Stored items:
/-! `State.await` -/
@[simp] theorem State.await_g (s : State) (who pa : Nat) : (s.await who pa).g = s.g := by unfold State.await; split <;> rfl
@[simp] theorem State.await_others (s : State) (who pa : Nat) : (s.await who pa).others = s.others := by unfold State.await; split <;> rfl
@[simp] theorem State.await_entry (s : State) (who pa : Nat) : (s.await who pa).entry = s.entry := by unfold State.await; split <;> rfl
@[simp] theorem State.await_teams (s : State) (who pa : Nat) : (s.await who pa).teams = s.teams := by unfold State.await; split <;> rfl
@[simp] theorem State.await_launches (s : State) (who pa : Nat) : (s.await who pa).launches = s.launches := by unfold State.await; split <;> rfl
@[simp] theorem State.await_onchip (s : State) (who pa : Nat) : (s.await who pa).onchip = s.onchip := by unfold State.await; split <;> rfl
@[simp] theorem State.await_eng (s : State) (who pa : Nat) : (s.await who pa).eng = s.eng := by unfold State.await; split <;> rfl
@[simp] theorem State.await_fl (s : State) (who pa : Nat) : (s.await who pa).fl = s.fl := by unfold State.await; split <;> rfl
@[simp] theorem State.await_ctxs (s : State) (who pa : Nat) : (s.await who pa).ctxs = s.ctxs := by unfold State.await; split <;> rfl
@[simp] theorem State.await_ck (s : State) (who pa : Nat) : (s.await who pa).ck = s.ck := by unfold State.await; split <;> rfl
@[simp] theorem State.await_dev (s : State) (who pa : Nat) : (s.await who pa).dev = s.dev := by unfold State.await; split <;> rfl
@[simp] theorem State.await_quarters (s : State) (who pa : Nat) : (s.await who pa).quarters = s.quarters := by unfold State.await; split <;> rfl
@[simp] theorem State.await_fw (s : State) (who pa : Nat) : (s.await who pa).fw = s.fw := by unfold State.await; split <;> rfl
@[simp] theorem State.await_fab (s : State) (who pa : Nat) : (s.await who pa).fab = s.fab := by unfold State.await; split <;> rfl
@[simp] theorem State.await_reports (s : State) (who pa : Nat) : (s.await who pa).reports = s.reports := by unfold State.await; split <;> rfl
@[simp] theorem State.await_inputs (s : State) (who pa : Nat) : (s.await who pa).inputs = s.inputs := by unfold State.await; split <;> rfl
@[simp] theorem State.await_fresh (s : State) (who pa : Nat) : (s.await who pa).fresh = s.fresh := by unfold State.await; split <;> rfl

/-! `State.awaitAll` -/
@[simp] theorem State.awaitAll_g (s : State) (who : Nat) (pas : List Nat) : (s.awaitAll who pas).g = s.g := foldl_keep (fun t : State => t.g) _ (fun t pa => State.await_g t who pa) pas s
@[simp] theorem State.awaitAll_others (s : State) (who : Nat) (pas : List Nat) : (s.awaitAll who pas).others = s.others := foldl_keep (fun t : State => t.others) _ (fun t pa => State.await_others t who pa) pas s
@[simp] theorem State.awaitAll_entry (s : State) (who : Nat) (pas : List Nat) : (s.awaitAll who pas).entry = s.entry := foldl_keep (fun t : State => t.entry) _ (fun t pa => State.await_entry t who pa) pas s
@[simp] theorem State.awaitAll_teams (s : State) (who : Nat) (pas : List Nat) : (s.awaitAll who pas).teams = s.teams := foldl_keep (fun t : State => t.teams) _ (fun t pa => State.await_teams t who pa) pas s
@[simp] theorem State.awaitAll_launches (s : State) (who : Nat) (pas : List Nat) : (s.awaitAll who pas).launches = s.launches := foldl_keep (fun t : State => t.launches) _ (fun t pa => State.await_launches t who pa) pas s
@[simp] theorem State.awaitAll_onchip (s : State) (who : Nat) (pas : List Nat) : (s.awaitAll who pas).onchip = s.onchip := foldl_keep (fun t : State => t.onchip) _ (fun t pa => State.await_onchip t who pa) pas s
@[simp] theorem State.awaitAll_eng (s : State) (who : Nat) (pas : List Nat) : (s.awaitAll who pas).eng = s.eng := foldl_keep (fun t : State => t.eng) _ (fun t pa => State.await_eng t who pa) pas s
@[simp] theorem State.awaitAll_fl (s : State) (who : Nat) (pas : List Nat) : (s.awaitAll who pas).fl = s.fl := foldl_keep (fun t : State => t.fl) _ (fun t pa => State.await_fl t who pa) pas s
@[simp] theorem State.awaitAll_ctxs (s : State) (who : Nat) (pas : List Nat) : (s.awaitAll who pas).ctxs = s.ctxs := foldl_keep (fun t : State => t.ctxs) _ (fun t pa => State.await_ctxs t who pa) pas s
@[simp] theorem State.awaitAll_ck (s : State) (who : Nat) (pas : List Nat) : (s.awaitAll who pas).ck = s.ck := foldl_keep (fun t : State => t.ck) _ (fun t pa => State.await_ck t who pa) pas s
@[simp] theorem State.awaitAll_dev (s : State) (who : Nat) (pas : List Nat) : (s.awaitAll who pas).dev = s.dev := foldl_keep (fun t : State => t.dev) _ (fun t pa => State.await_dev t who pa) pas s
@[simp] theorem State.awaitAll_quarters (s : State) (who : Nat) (pas : List Nat) : (s.awaitAll who pas).quarters = s.quarters := foldl_keep (fun t : State => t.quarters) _ (fun t pa => State.await_quarters t who pa) pas s
@[simp] theorem State.awaitAll_fw (s : State) (who : Nat) (pas : List Nat) : (s.awaitAll who pas).fw = s.fw := foldl_keep (fun t : State => t.fw) _ (fun t pa => State.await_fw t who pa) pas s
@[simp] theorem State.awaitAll_fab (s : State) (who : Nat) (pas : List Nat) : (s.awaitAll who pas).fab = s.fab := foldl_keep (fun t : State => t.fab) _ (fun t pa => State.await_fab t who pa) pas s
@[simp] theorem State.awaitAll_reports (s : State) (who : Nat) (pas : List Nat) : (s.awaitAll who pas).reports = s.reports := foldl_keep (fun t : State => t.reports) _ (fun t pa => State.await_reports t who pa) pas s
@[simp] theorem State.awaitAll_inputs (s : State) (who : Nat) (pas : List Nat) : (s.awaitAll who pas).inputs = s.inputs := foldl_keep (fun t : State => t.inputs) _ (fun t pa => State.await_inputs t who pa) pas s
@[simp] theorem State.awaitAll_fresh (s : State) (who : Nat) (pas : List Nat) : (s.awaitAll who pas).fresh = s.fresh := foldl_keep (fun t : State => t.fresh) _ (fun t pa => State.await_fresh t who pa) pas s

/-! `State.forgetWaits` -/
@[simp] theorem State.forgetWaits_g (s : State) (p : Nat → Bool) : (s.forgetWaits p).g = s.g := rfl
@[simp] theorem State.forgetWaits_others (s : State) (p : Nat → Bool) : (s.forgetWaits p).others = s.others := rfl
@[simp] theorem State.forgetWaits_entry (s : State) (p : Nat → Bool) : (s.forgetWaits p).entry = s.entry := rfl
@[simp] theorem State.forgetWaits_teams (s : State) (p : Nat → Bool) : (s.forgetWaits p).teams = s.teams := rfl
@[simp] theorem State.forgetWaits_launches (s : State) (p : Nat → Bool) : (s.forgetWaits p).launches = s.launches := rfl
@[simp] theorem State.forgetWaits_onchip (s : State) (p : Nat → Bool) : (s.forgetWaits p).onchip = s.onchip := rfl
@[simp] theorem State.forgetWaits_eng (s : State) (p : Nat → Bool) : (s.forgetWaits p).eng = s.eng := rfl
@[simp] theorem State.forgetWaits_fl (s : State) (p : Nat → Bool) : (s.forgetWaits p).fl = s.fl := rfl
@[simp] theorem State.forgetWaits_ctxs (s : State) (p : Nat → Bool) : (s.forgetWaits p).ctxs = s.ctxs := rfl
@[simp] theorem State.forgetWaits_ck (s : State) (p : Nat → Bool) : (s.forgetWaits p).ck = s.ck := rfl
@[simp] theorem State.forgetWaits_dev (s : State) (p : Nat → Bool) : (s.forgetWaits p).dev = s.dev := rfl
@[simp] theorem State.forgetWaits_quarters (s : State) (p : Nat → Bool) : (s.forgetWaits p).quarters = s.quarters := rfl
@[simp] theorem State.forgetWaits_fw (s : State) (p : Nat → Bool) : (s.forgetWaits p).fw = s.fw := rfl
@[simp] theorem State.forgetWaits_fab (s : State) (p : Nat → Bool) : (s.forgetWaits p).fab = s.fab := rfl
@[simp] theorem State.forgetWaits_reports (s : State) (p : Nat → Bool) : (s.forgetWaits p).reports = s.reports := rfl
@[simp] theorem State.forgetWaits_inputs (s : State) (p : Nat → Bool) : (s.forgetWaits p).inputs = s.inputs := rfl
@[simp] theorem State.forgetWaits_fresh (s : State) (p : Nat → Bool) : (s.forgetWaits p).fresh = s.fresh := rfl
@[simp] theorem State.forgetWaits_seq (s : State) (p : Nat → Bool) : (s.forgetWaits p).seq = s.seq := rfl

/-! `State.forgetName` -/
@[simp] theorem State.forgetName_g (s : State) (who : Nat) : (s.forgetName who).g = s.g := rfl
@[simp] theorem State.forgetName_others (s : State) (who : Nat) : (s.forgetName who).others = s.others := rfl
@[simp] theorem State.forgetName_entry (s : State) (who : Nat) : (s.forgetName who).entry = s.entry := rfl
@[simp] theorem State.forgetName_teams (s : State) (who : Nat) : (s.forgetName who).teams = s.teams := rfl
@[simp] theorem State.forgetName_launches (s : State) (who : Nat) : (s.forgetName who).launches = s.launches := rfl
@[simp] theorem State.forgetName_onchip (s : State) (who : Nat) : (s.forgetName who).onchip = s.onchip := rfl
@[simp] theorem State.forgetName_eng (s : State) (who : Nat) : (s.forgetName who).eng = s.eng := rfl
@[simp] theorem State.forgetName_fl (s : State) (who : Nat) : (s.forgetName who).fl = s.fl := rfl
@[simp] theorem State.forgetName_ctxs (s : State) (who : Nat) : (s.forgetName who).ctxs = s.ctxs := rfl
@[simp] theorem State.forgetName_ck (s : State) (who : Nat) : (s.forgetName who).ck = s.ck := rfl
@[simp] theorem State.forgetName_dev (s : State) (who : Nat) : (s.forgetName who).dev = s.dev := rfl
@[simp] theorem State.forgetName_quarters (s : State) (who : Nat) : (s.forgetName who).quarters = s.quarters := rfl
@[simp] theorem State.forgetName_fw (s : State) (who : Nat) : (s.forgetName who).fw = s.fw := rfl
@[simp] theorem State.forgetName_fab (s : State) (who : Nat) : (s.forgetName who).fab = s.fab := rfl
@[simp] theorem State.forgetName_reports (s : State) (who : Nat) : (s.forgetName who).reports = s.reports := rfl
@[simp] theorem State.forgetName_inputs (s : State) (who : Nat) : (s.forgetName who).inputs = s.inputs := rfl
@[simp] theorem State.forgetName_fresh (s : State) (who : Nat) : (s.forgetName who).fresh = s.fresh := rfl
@[simp] theorem State.forgetName_seq (s : State) (who : Nat) : (s.forgetName who).seq = s.seq := rfl

/-! `State.forgetAt` -/
@[simp] theorem State.forgetAt_g (s : State) (who pa : Nat) : (s.forgetAt who pa).g = s.g := rfl
@[simp] theorem State.forgetAt_others (s : State) (who pa : Nat) : (s.forgetAt who pa).others = s.others := rfl
@[simp] theorem State.forgetAt_entry (s : State) (who pa : Nat) : (s.forgetAt who pa).entry = s.entry := rfl
@[simp] theorem State.forgetAt_teams (s : State) (who pa : Nat) : (s.forgetAt who pa).teams = s.teams := rfl
@[simp] theorem State.forgetAt_launches (s : State) (who pa : Nat) : (s.forgetAt who pa).launches = s.launches := rfl
@[simp] theorem State.forgetAt_onchip (s : State) (who pa : Nat) : (s.forgetAt who pa).onchip = s.onchip := rfl
@[simp] theorem State.forgetAt_eng (s : State) (who pa : Nat) : (s.forgetAt who pa).eng = s.eng := rfl
@[simp] theorem State.forgetAt_fl (s : State) (who pa : Nat) : (s.forgetAt who pa).fl = s.fl := rfl
@[simp] theorem State.forgetAt_ctxs (s : State) (who pa : Nat) : (s.forgetAt who pa).ctxs = s.ctxs := rfl
@[simp] theorem State.forgetAt_ck (s : State) (who pa : Nat) : (s.forgetAt who pa).ck = s.ck := rfl
@[simp] theorem State.forgetAt_dev (s : State) (who pa : Nat) : (s.forgetAt who pa).dev = s.dev := rfl
@[simp] theorem State.forgetAt_quarters (s : State) (who pa : Nat) : (s.forgetAt who pa).quarters = s.quarters := rfl
@[simp] theorem State.forgetAt_fw (s : State) (who pa : Nat) : (s.forgetAt who pa).fw = s.fw := rfl
@[simp] theorem State.forgetAt_fab (s : State) (who pa : Nat) : (s.forgetAt who pa).fab = s.fab := rfl
@[simp] theorem State.forgetAt_reports (s : State) (who pa : Nat) : (s.forgetAt who pa).reports = s.reports := rfl
@[simp] theorem State.forgetAt_inputs (s : State) (who pa : Nat) : (s.forgetAt who pa).inputs = s.inputs := rfl
@[simp] theorem State.forgetAt_fresh (s : State) (who pa : Nat) : (s.forgetAt who pa).fresh = s.fresh := rfl
@[simp] theorem State.forgetAt_seq (s : State) (who pa : Nat) : (s.forgetAt who pa).seq = s.seq := rfl

/-! `State.record` -/
@[simp] theorem State.record_g (s : State) (w : Writer) (pa word : Nat) : (s.record w pa word).g = s.g := rfl
@[simp] theorem State.record_others (s : State) (w : Writer) (pa word : Nat) : (s.record w pa word).others = s.others := rfl
@[simp] theorem State.record_entry (s : State) (w : Writer) (pa word : Nat) : (s.record w pa word).entry = s.entry := rfl
@[simp] theorem State.record_teams (s : State) (w : Writer) (pa word : Nat) : (s.record w pa word).teams = s.teams := rfl
@[simp] theorem State.record_launches (s : State) (w : Writer) (pa word : Nat) : (s.record w pa word).launches = s.launches := rfl
@[simp] theorem State.record_onchip (s : State) (w : Writer) (pa word : Nat) : (s.record w pa word).onchip = s.onchip := rfl
@[simp] theorem State.record_eng (s : State) (w : Writer) (pa word : Nat) : (s.record w pa word).eng = s.eng := rfl
@[simp] theorem State.record_fl (s : State) (w : Writer) (pa word : Nat) : (s.record w pa word).fl = s.fl := rfl
@[simp] theorem State.record_ctxs (s : State) (w : Writer) (pa word : Nat) : (s.record w pa word).ctxs = s.ctxs := rfl
@[simp] theorem State.record_ck (s : State) (w : Writer) (pa word : Nat) : (s.record w pa word).ck = s.ck := rfl
@[simp] theorem State.record_dev (s : State) (w : Writer) (pa word : Nat) : (s.record w pa word).dev = s.dev := rfl
@[simp] theorem State.record_quarters (s : State) (w : Writer) (pa word : Nat) : (s.record w pa word).quarters = s.quarters := rfl
@[simp] theorem State.record_fw (s : State) (w : Writer) (pa word : Nat) : (s.record w pa word).fw = s.fw := rfl
@[simp] theorem State.record_fab (s : State) (w : Writer) (pa word : Nat) : (s.record w pa word).fab = s.fab := rfl
@[simp] theorem State.record_reports (s : State) (w : Writer) (pa word : Nat) : (s.record w pa word).reports = s.reports := rfl
@[simp] theorem State.record_inputs (s : State) (w : Writer) (pa word : Nat) : (s.record w pa word).inputs = s.inputs := rfl
@[simp] theorem State.record_fresh (s : State) (w : Writer) (pa word : Nat) : (s.record w pa word).fresh = s.fresh := rfl
@[simp] theorem State.record_seq (s : State) (w : Writer) (pa word : Nat) : (s.record w pa word).seq = s.seq := rfl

WORK TASK — Write down again, exactly as given, only the lines above that fall from the line with "s.reports := by unfold State.await; split <;> rfl" to the line with "State.await_eng t who pa) pas s", inclusive.

TASK RESULT —
@[simp] theorem State.await_reports (s : State) (who pa : Nat) : (s.await who pa).reports = s.reports := by unfold State.await; split <;> rfl
@[simp] theorem State.await_inputs (s : State) (who pa : Nat) : (s.await who pa).inputs = s.inputs := by unfold State.await; split <;> rfl
@[simp] theorem State.await_fresh (s : State) (who pa : Nat) : (s.await who pa).fresh = s.fresh := by unfold State.await; split <;> rfl

/-! `State.awaitAll` -/
@[simp] theorem State.awaitAll_g (s : State) (who : Nat) (pas : List Nat) : (s.awaitAll who pas).g = s.g := foldl_keep (fun t : State => t.g) _ (fun t pa => State.await_g t who pa) pas s
@[simp] theorem State.awaitAll_others (s : State) (who : Nat) (pas : List Nat) : (s.awaitAll who pas).others = s.others := foldl_keep (fun t : State => t.others) _ (fun t pa => State.await_others t who pa) pas s
@[simp] theorem State.awaitAll_entry (s : State) (who : Nat) (pas : List Nat) : (s.awaitAll who pas).entry = s.entry := foldl_keep (fun t : State => t.entry) _ (fun t pa => State.await_entry t who pa) pas s
@[simp] theorem State.awaitAll_teams (s : State) (who : Nat) (pas : List Nat) : (s.awaitAll who pas).teams = s.teams := foldl_keep (fun t : State => t.teams) _ (fun t pa => State.await_teams t who pa) pas s
@[simp] theorem State.awaitAll_launches (s : State) (who : Nat) (pas : List Nat) : (s.awaitAll who pas).launches = s.launches := foldl_keep (fun t : State => t.launches) _ (fun t pa => State.await_launches t who pa) pas s
@[simp] theorem State.awaitAll_onchip (s : State) (who : Nat) (pas : List Nat) : (s.awaitAll who pas).onchip = s.onchip := foldl_keep (fun t : State => t.onchip) _ (fun t pa => State.await_onchip t who pa) pas s
@[simp] theorem State.awaitAll_eng (s : State) (who : Nat) (pas : List Nat) : (s.awaitAll who pas).eng = s.eng := foldl_keep (fun t : State => t.eng) _ (fun t pa => State.await_eng t who pa) pas s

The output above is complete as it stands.